Policy makers, especially in the U.S., have come under fire for not moving fast enough on financial system reforms. Are you happy with the progress that's been made globally during the year? I think that a lot of the issues that we're dealing with are quite complex, and I think that you have to take the time to get them right.

Actually, the speed with which some questionable ideas became mainstream, such as publicly designating institutions as systemically important, was quite surprising. I think it's important to take care to ensure that the changes that are being made do not sow the seeds for the next crisis. And while I continue to hear the view that we must act quickly or change will be impossible, I get very concerned with that.

Financial systems are dynamic and you always have to be ready to make changes, not only now but going forward. You have to be prepared to make tough decisions in the good times.
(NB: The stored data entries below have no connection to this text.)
/-- The pending word is the same in both states, and so is what it does. -/
theorem complete_of_sameSpecified :
    ∃ s' t', complete s = .next s' ∧ complete t = .next t' ∧ SameSpecified s' t' := by
  obtain ⟨hpend, -, -⟩ := fields_of_sameSpecified h
  cases hdecode : decode s.pend with
  | cmd i =>
    rw [complete_of_cmd hdecode, complete_of_cmd (hpend ▸ hdecode), exec_eq_finish, exec_eq_finish,
      execCode_of_sameSpecified h]
    exact ⟨_, _, rfl, rfl, sameSpecified_finish (sameSpecified_performed h i) _⟩
  | reject code =>
    rw [complete_of_reject hdecode, complete_of_reject (hpend ▸ hdecode)]
    exact ⟨_, _, rfl, rfl, sameSpecified_finish h code⟩

/-- No register shows the schedule, the keystream block or the count of free draws (R75). -/
theorem busRead_of_sameSpecified (idx : WordIndex) : busRead idx t = busRead idx s := by
  obtain ⟨w, ks, draws, rfl, -, -⟩ := (sameSpecified_iff s t).1 h
  rfl

theorem irq_of_sameSpecified : irq t = irq s := by
  obtain ⟨w, ks, draws, rfl, -, -⟩ := (sameSpecified_iff s t).1 h
  rfl

theorem perform_of_sameSpecified (e : Event) :
    ∃ s' t', perform e s = .next s' ∧ perform e t = .next t' ∧ SameSpecified s' t' := by
  cases e with
  | read idx =>
    exact ⟨_, _, rfl, rfl, busRead_of_sameSpecified h idx ▸ sameSpecified_noteRead h idx _⟩
  | write idx v => exact ⟨_, _, rfl, rfl, sameSpecified_busWrite h idx v⟩
  | reset => exact ⟨_, _, rfl, rfl, sameSpecified_hardReset h⟩
  | complete =>
    obtain ⟨-, hbusy, -⟩ := fields_of_sameSpecified h
    simp only [perform, hbusy]
    split
    · exact complete_of_sameSpecified h
    · exact ⟨_, _, rfl, rfl, h⟩

end

/-- Settles O55: the same event is next in both states, and what it leaves in them is again the same
up to unspecified values, which neither a register nor the interrupt shows. -/
theorem unspecifiedValuesNeverShow : Obligations.UnspecifiedValuesNeverShow := by
  intro s t s' h hstep
  obtain ⟨e, rest, hnext⟩ := exists_next s
  obtain ⟨-, -, hagenda⟩ := fields_of_sameSpecified h
  have hnext' : t.Next e rest := by rwa [State.Next, hagenda]
  obtain ⟨u, t', hs, ht, hsame⟩ := perform_of_sameSpecified (sameSpecified_setAgenda h rest) e
  obtain rfl := Host.Outcome.next.inj (hs.symm.trans ((step_of_next hnext).symm.trans hstep))
  exact ⟨t', (step_of_next hnext').trans ht, hsame, irq_of_sameSpecified hsame,
    busRead_of_sameSpecified hsame⟩

end Sys2Proof.Machine
end

section
/-! The rows of the key expansion (R151, R152, R155). -/

namespace Sys2Proof.Machine

theorem rowAt_append_left (rows more : List Row) {i : Nat} (h : i < rows.length) :
    rowAt (rows ++ more) i = rowAt rows i := by
  rw [rowAt, rowAt, List.getD_append _ _ _ _ h]

/-- Every row that the loop makes comes from two rows of the finished schedule, because the loop
only adds rows behind those it has (R152). -/
theorem rowAt_expandRows (size : KeySize) (count : Nat) (rows : List Row) {r : Nat}
    (hpos : 0 < rows.length) (hlow : rows.length ≤ r) (hhigh : r < rows.length + count) :
    rowAt (expandRows size count rows) r =
      xorWord (rowAt (expandRows size count rows) (r - size.nk))
        (scheduleStep size r (rowAt (expandRows size count rows) (r - 1))) := by
  induction count generalizing rows with
  | zero => omega
  | succ count ih =>
    rw [expandRows_succ]
    obtain rfl | hlater := hlow.eq_or_lt
    · have hnk : 0 < size.nk := by cases size <;> decide
      obtain ⟨more, hprefix⟩ := expandRows_prefix size count (rows ++ [nextRow size rows])
      have hnew :
          rowAt (rows ++ ([nextRow size rows] ++ more)) rows.length = nextRow size rows := by
        simp [rowAt]
      rw [hprefix, List.append_assoc, hnew, rowAt_append_left _ _ (Nat.sub_lt hpos hnk),
        rowAt_append_left _ _ (Nat.sub_lt hpos Nat.one_pos), nextRow]
    · exact ih _ (by simp) (by simpa using hlater) (by simp; omega)

/-- A row of the key expansion from the row `NK` earlier and the row before it (R152). -/
theorem rowAt_keyExpansion (key : List Byte) (size : KeySize) {r : Nat} (hlow : size.nk ≤ r)
    (hhigh : r < size.nw) :
    rowAt (keyExpansion key size) r =
      xorWord (rowAt (keyExpansion key size) (r - size.nk))
        (scheduleStep size r (rowAt (keyExpansion key size) (r - 1))) := by
  have hnk : 0 < size.nk := by cases size <;> decide
  refine rowAt_expandRows size _ _ ?_ ?_ ?_ <;> rw [seedRows_length]
  · exact hnk
  · exact hlow
  · rwa [Nat.add_sub_of_le size.nk_le_nw]

/-- The first `NK` rows are the seed rows (R152). -/
theorem rowAt_keyExpansion_seed (key : List Byte) (size : KeySize) {i : Nat} (hi : i < size.nk) :
    rowAt (keyExpansion key size) i = Vector.ofFn fun j => key.getD (4 * i + j.val) 0 := by
  obtain ⟨more, hprefix⟩ := expandRows_prefix size (size.nw - size.nk) (seedRows key size)
  rw [keyExpansion, hprefix, rowAt_append_left _ _ (by rwa [seedRows_length])]
  simp [rowAt, seedRows, hi]

section WordFunctions

variable (a b t : Row) (c : Byte)

theorem xorWord_eq :
    xorWord a b = #v[a[0] ^^^ b[0], a[1] ^^^ b[1], a[2] ^^^ b[2], a[3] ^^^ b[3]] := by
  apply Vector.ext
  intro j hj
  interval_cases j <;> simp [xorWord]

theorem subWord_eq : subWord t = #v[sbox t[0], sbox t[1], sbox t[2], sbox t[3]] := by
  apply Vector.ext
  intro j hj
  interval_cases j <;> simp [subWord]

/-- The round constant goes into the first byte (R152). -/
theorem addRcon_subWord_rotWord_eq : addRcon c (subWord (rotWord t)) =
    #v[sbox t[1] ^^^ c, sbox t[2], sbox t[3], sbox t[0]] := by
  rw [addRcon, subWord_eq]
  rfl

end WordFunctions

section ScheduleStep

variable {size : KeySize} {r : Nat} (prev : Row)

theorem scheduleStep_rcon (h : r % size.nk = 0) :
    scheduleStep size r prev = addRcon (rcon (r / size.nk)) (subWord (rotWord prev)) :=
  if_pos h

theorem scheduleStep_sub (h : r % size.nk ≠ 0) (hsub : 6 < size.nk ∧ r % size.nk = 4) :
    scheduleStep size r prev = subWord prev := by
  rw [scheduleStep, if_neg h, if_pos hsub]

theorem scheduleStep_plain (h : r % size.nk ≠ 0) (hsub : ¬(6 < size.nk ∧ r % size.nk = 4)) :
    scheduleStep size r prev = prev := by
  rw [scheduleStep, if_neg h, if_neg hsub]

/-- A substitution without a round constant is only in an AES-256 schedule (R152). -/
theorem six_lt_nk_iff (size : KeySize) (r : Nat) :
    (6 < size.nk ∧ r % size.nk = 4) ↔ (size = .k256 ∧ r % 8 = 4) := by
  cases size <;> simp

end ScheduleStep

/-- Settles O32: the loop's row written out byte by byte, for each of the three kinds of row. -/
theorem keyExpansionRows : Obligations.KeyExpansionRows := by
  refine ⟨?rows, rfl, rfl, rfl, fun t => ?commute⟩
  case commute => rw [subWord_eq, subWord_eq]; rfl
  rintro size key W rfl
  refine ⟨keyExpansion_length key size, fun i j hi hj => ?_, fun r hlow hhigh => ?_⟩
  · rw [rowAt_keyExpansion_seed key size hi]
    simp [hj]
  · rw [rowAt_keyExpansion key size hlow hhigh]
    intro p e
    split_ifs with hmod hsub
    · rw [scheduleStep_rcon _ hmod, addRcon_subWord_rotWord_eq, xorWord_eq]; rfl
    · rw [scheduleStep_sub _ hmod ((six_lt_nk_iff size r).2 hsub), subWord_eq, xorWord_eq]; rfl
    · rw [scheduleStep_plain _ hmod (mt (six_lt_nk_iff size r).1 hsub), xorWord_eq]

/-- Settles O33: the rows with a round constant are the multiples of `NK`, and their quotients by
`NK` lie between 1 and `(NW - 1) / NK`. -/
theorem roundConstantIndexInTable : Obligations.RoundConstantIndexInTable := by
  intro size last
  have hlast : last = (size.nw - 1) / size.nk := by cases size <;> rfl
  have hnk : 0 < size.nk := by cases size <;> decide
  have hnw := size.nk_le_nw
  refine ⟨fun r hlow hhigh => ⟨fun hr => ⟨_, rfl, ?_, ?_, fun prev => scheduleStep_rcon prev hr⟩,
    fun hr => ?_, fun key => rowAt_keyExpansion key size hlow hhigh⟩, fun i hi hle => ?_⟩
  · exact (Nat.one_le_div_iff hnk).2 hlow
  · rw [hlast]
    exact Nat.div_le_div_right (by omega)
  · by_cases hsub : 6 < size.nk ∧ r % size.nk = 4
    · exact .inr fun prev => scheduleStep_sub prev hr hsub
    · exact .inl fun prev => scheduleStep_plain prev hr hsub
  · rw [hlast, Nat.le_div_iff_mul_le hnk] at hle
    have hfirst : size.nk ≤ i * size.nk := Nat.le_mul_of_pos_left _ hi
    exact ⟨i * size.nk, hfirst, by omega, Nat.mul_mod_left i _, Nat.mul_div_cancel i hnk⟩
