-- ==== Sys2Proof/Machine/StoreUnit.lean ====
section
/-! DEFINITION. Machine/StoreUnit.lean: STORE, the one instruction that reaches memory (42_store.md). -/

namespace Sys2Proof.Machine

/-- STORE r: the protected write of AC at `userStart + x[r]`, with no label; on success `x[r] <- AC` too, on failure
E_STORE_PROT and nothing written (42_store.md R170, R171). -/
def engineStore (r : Reg) (s : State) : EngineResult :=
  match s.memWrite (storeAddress r s) s.AC none with
  | some t => .ok (t.setReg r s.AC)
  | none => .fail .E_STORE_PROT s

/-- STORE r at a step (42_store.md R170, 60_exceptions.md R206). -/
def execStore (r : Reg) (s : State) : StepOutcome := retire (engineStore r (s.latchIR (encodeOp .store r)))

end Sys2Proof.Machine
end

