-- ==== Sys2Proof/Machine/Sequencer.lean ====
section
/-! DEFINITION. Machine/Sequencer.lean: the sequencer's fetch and its program load (60_exceptions.md R205 to R207). -/

namespace Sys2Proof.Machine

/-- What a STEP finds before any instruction runs (60_exceptions.md R206). -/
inductive Fetched where
  /-- The run state is not LOADED or STEPPING: refused (R209). -/
  | notRunnable
  /-- The cursor is at the end of the program: COMPLETED, nothing executed (R207). -/
  | finished (s : State)
  /-- The bundle to run, in the state with IR written and `runState` STEPPING. -/
  | issued (i : Issue) (s : State)
  deriving DecidableEq, Repr

/-- `runState ∈ {LOADED, STEPPING}`. -/
def State.runnable (s : State) : Bool := decide (s.runState = .loaded ∨ s.runState = .stepping)

/-- `runState <- STEPPING` (60_exceptions.md R206). -/
def State.enterStepping (s : State) : State := { s with runState := .stepping }

/-- The head of STEP: fetch from the program list, never from memory (60_exceptions.md R206, 20_memory.md R74). -/
def fetch (s : State) : Fetched :=
  if s.runnable then
    match s.program[s.currentIndex]? with
    | none => .finished s.complete
    | some ins => .issued (issueOf s.cfg ins) (s.latchIR ins.code).enterStepping
  else .notRunnable

/-- `writeImage` from the `i`-th word on: each code, zero-extended, with its line as the label
(70_reset_and_hazards.md R230, 20_memory.md R70). A rejected write changes nothing; the length check of a load rules
it out. -/
def writeImageFrom : (i : Nat) → List InstrObject → State → State
  | _, [], s => s
  | i, ins :: rest, s =>
    writeImageFrom (i + 1) rest
      ((s.memWrite (s.userStart + i) (ins.code.toNat : Int) (some ins.text)).getD s)

/-- `writeImage(prog)`: the User region is cleared first (70_reset_and_hazards.md R230). -/
def writeImage (prog : List InstrObject) (s : State) : State := writeImageFrom 0 prog s.clearUser

/-- The sequencer after a load that ended well: cursor on the second instruction, LOADED (60_exceptions.md R205). -/
def State.enterLoaded (s : State) : State := { s with currentIndex := 1, runState := .loaded }

/-- A load whose first instruction faults: HALTED, with the cursor on it (60_exceptions.md R205). -/
def State.haltAtLoad (s : State) (e : ExecFault) : State :=
  { s with currentIndex := 0, runState := .halted, lastFault := some e }

/-- The first instruction at load: MOV-with-immediate takes effect, any other is skipped or executed per `FIRST_AT_LOAD`;
if it then faults, the load leaves HALTED with the cursor on it (60_exceptions.md R205). -/
def firstAtLoad (first : InstrObject) (s : State) : State :=
  match isMovImm s.cfg first, first.imm with
  | true, some v => (s.setReg first.reg v).enterLoaded
  | _, _ =>
    match s.cfg.firstAtLoad with
    | .skip => s.enterLoaded
    | .execute =>
      match executeCode first.code s with
      | .ok t => t.enterLoaded
      | .fail e t => t.haltAtLoad e

/-- The sequencer fields, IR and PC that a load writes before the first instruction: IR holds the first code and PC the
second instruction's address (60_exceptions.md R205). -/
def State.holdProgram (s : State) (first : InstrObject) (rest : List InstrObject) : State :=
  { s with
    program := first :: rest
    running := false
    lastFault := none
    IR := first.code
    PC := s.userStart + 1 }

/-- The commit of LOAD_PROGRAM: reset, image, sequencer fields, IR, PC, then the first instruction
(60_exceptions.md R205). -/
def commitLoad (first : InstrObject) (rest : List InstrObject) (s : State) : State :=
  firstAtLoad first ((writeImage (first :: rest) s.engineReset).holdProgram first rest)

/-- The state in which the next step fetches and runs the code `w`: a program of that one code, the cursor on it, LOADED.
The object's operation and register are those of the code; for a code that decodes to nothing they are LOAD and AX, and
a step reads neither (log entry 8). -/
def State.placeCode (s : State) (w : BitVec 8) : State :=
  let named := match decode w with
    | .ok p => p
    | .error _ => (Operation.load, Reg.AX)
  { s with
    program := [{ op := named.1, reg := named.2, imm := none, code := w, text := [] }]
    currentIndex := 0
    runState := .loaded }

end Sys2Proof.Machine
end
This tends to be [the view]internationally, when people in other countries, in particular, say there's only one shot at making changes, that … concerns me.

A lot of other fairly major decisions were made in the past year, such as Britain's tax on bankers' bonuses. Would you characterize any of them as mistakes? Not a lot of final decisions have yet been made. I would say that in the past year there was a lot of discussion about the diagnosis. And I think the diagnosis was incorrect on occasion. So, for example, people identified certain problems, such as innovation.

Innovation was the problem. Use of [risk]models was the problem. Institution activities like proprietary trading were the problem, or size was the problem. At the end of the day though, I think when you look at it, it was risk management around all of those things that was the problem.

So to hear people say that we should put a lid on innovation, we should not let institutions use models, we should ban certain activities - I think you have to be sure that you have the right diagnosis before you come up with solutions.

We recently saw Laurentian Bank raise its dividend, one of the first banks to do so in the wake of the crisis. Are financial institutions entering 2010 with more certainty about what the rules will look like? I think that the environment has changed and the financial system has stabilized.

But I think that it is extremely difficult to predict where the capital rules will end up. … That, combined with all of the other challenges that I talked about - low interest rates, exit strategies, stock markets, deleveraging, etc., make this, I think, a very challenging time.